● **EXERCISE DATA**:
____________________
/-- No pair of the die is in progress (R114). -/
def State.dieQuiet (s : State) (d : Nat) : Bool :=
  (List.range 4).all (fun k => !(s.path (4 * d + k)).att.live && (s.path (4 * d + k)).refRun.isNone)

/-- A full calibration starts: CAL_STATUS 1, CAL_CYC, and waiting requests are served by it (R112, R139). -/
def State.startFull (s : State) (d : Nat) : State :=
  let r := s.die d
  ((s.setDie d { r with
    calFull := false, calQuick := false, calRun := 1, calStart := s.cyc
    calTemp := if r.tempSeen then some (s.gi 16 (K.die_DIE_TEMP d)) else none }).p (K.die_CAL_STATUS d) 1).p
      (K.die_CAL_CYC d) s.cyc

/-- The largest magnitude of the INL entries. -/
def inlMax (rs : List CalRes) : Nat := (rs.flatMap (·.inl)).foldl (fun m v => max m v.natAbs) 0

/-- What a full calibration yields: U_CAL and 64 INL entries of each of the eight interpolators (R112). -/
def calResultsOk (rs : List CalRes) : Bool := decide (rs.length = 8) && rs.all (fun r => decide (r.inl.length = 64))

/-- No calibration runs any more: CAL_STATUS is idle, or tells that the last full one failed (R139). -/
def State.calIdle (s : State) (d : Nat) : State :=
  (s.setDie d { s.die d with calRun := 0 }).p (K.die_CAL_STATUS d) (if (s.die d).calFailed then 3 else 0)

/-- A full calibration ends (R112, R140): a U_CAL out of band keeps the previous tables and logs the interpolator. -/
def State.endFull (s : State) (d : Nat) (rs : List CalRes) : State :=
  match indexOf (fun r => !r.inBand) rs with
  | some i =>
    ((s.setDie d { s.die d with calFailed := true }).calIdle d).ev d 2 d 0x1011 [i]
  | none =>
    (((s.setDie d { s.die d with calFailed := false, interp := rs }).calIdle d).p (K.die_INL_MAX d)
      (satAt 65535 (inlMax rs))).ev d 2 d 0x1011 [0xFF]

/-- Every measured INL segment lies within 64 ft/256 of the stored entry (R113). -/
def quickPasses (stored : List CalRes) (measured : List (List Int)) : Bool :=
  (List.range measured.length).all (fun i =>
    let m := measured.getD i []
    let t := (stored.getD i { uCal := 0, inl := [], inBand := true }).inl
    (List.range m.length).all (fun j => decide ((m.getD j 0 - t.getD j 0).natAbs ≤ 64)))

/-- What a quick check measures: up to 64 INL segments of each of the eight interpolators (R113). -/
def quickOk (m : List (List Int)) : Bool := decide (m.length = 8) && m.all (fun l => decide (l.length ≤ 64))

/-- The first interpolator that fails a quick check. -/
def quickFailing (stored : List CalRes) (measured : List (List Int)) : Nat :=
  (indexOf (fun i => !quickPasses [stored.getD i { uCal := 0, inl := [], inBand := true }] [measured.getD i []])
    (List.range measured.length)).getD 0xFF

/-- A quick check ends: a failing one logs 0x1012 and a full calibration starts at once (R113). -/
def State.endQuick (s : State) (d : Nat) (measured : List (List Int)) : State :=
  let st := (s.die d).interp
  if quickPasses st measured then s.calIdle d
  else (s.ev d 2 d 0x1012 [quickFailing st measured]).startFull d

/-- A calibration starts at a slot boundary of the die, the first burst cycle of one of its slots, or at a frame
boundary with SLOT_COUNT = 0 (R114). -/
def State.calPlace (s : State) (d : Nat) : Bool :=
  let r := s.die d
  let frame := decide (s.cyc = s.frameAt) || decide (s.cyc = cycPlus s.frameAt s.frameLen)
  if r.slotCount = 0 then frame
  else (List.range r.slotCount).any (fun i =>
    let ofs := field (r.slots.getD i 0) 35 4
    decide (s.cyc = cycPlus s.frameAt ofs) || (frame && decide (ofs = 0)))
____________________
● **WORK REQUIRED**: Copy all lines from the listing that contain "uCal".

● **EXERCISE SOLUTION**:
    let t := (stored.getD i { uCal := 0, inl := [], inBand := true }).inl
  (indexOf (fun i => !quickPasses [stored.getD i { uCal := 0, inl := [], inBand := true }] [measured.getD i []])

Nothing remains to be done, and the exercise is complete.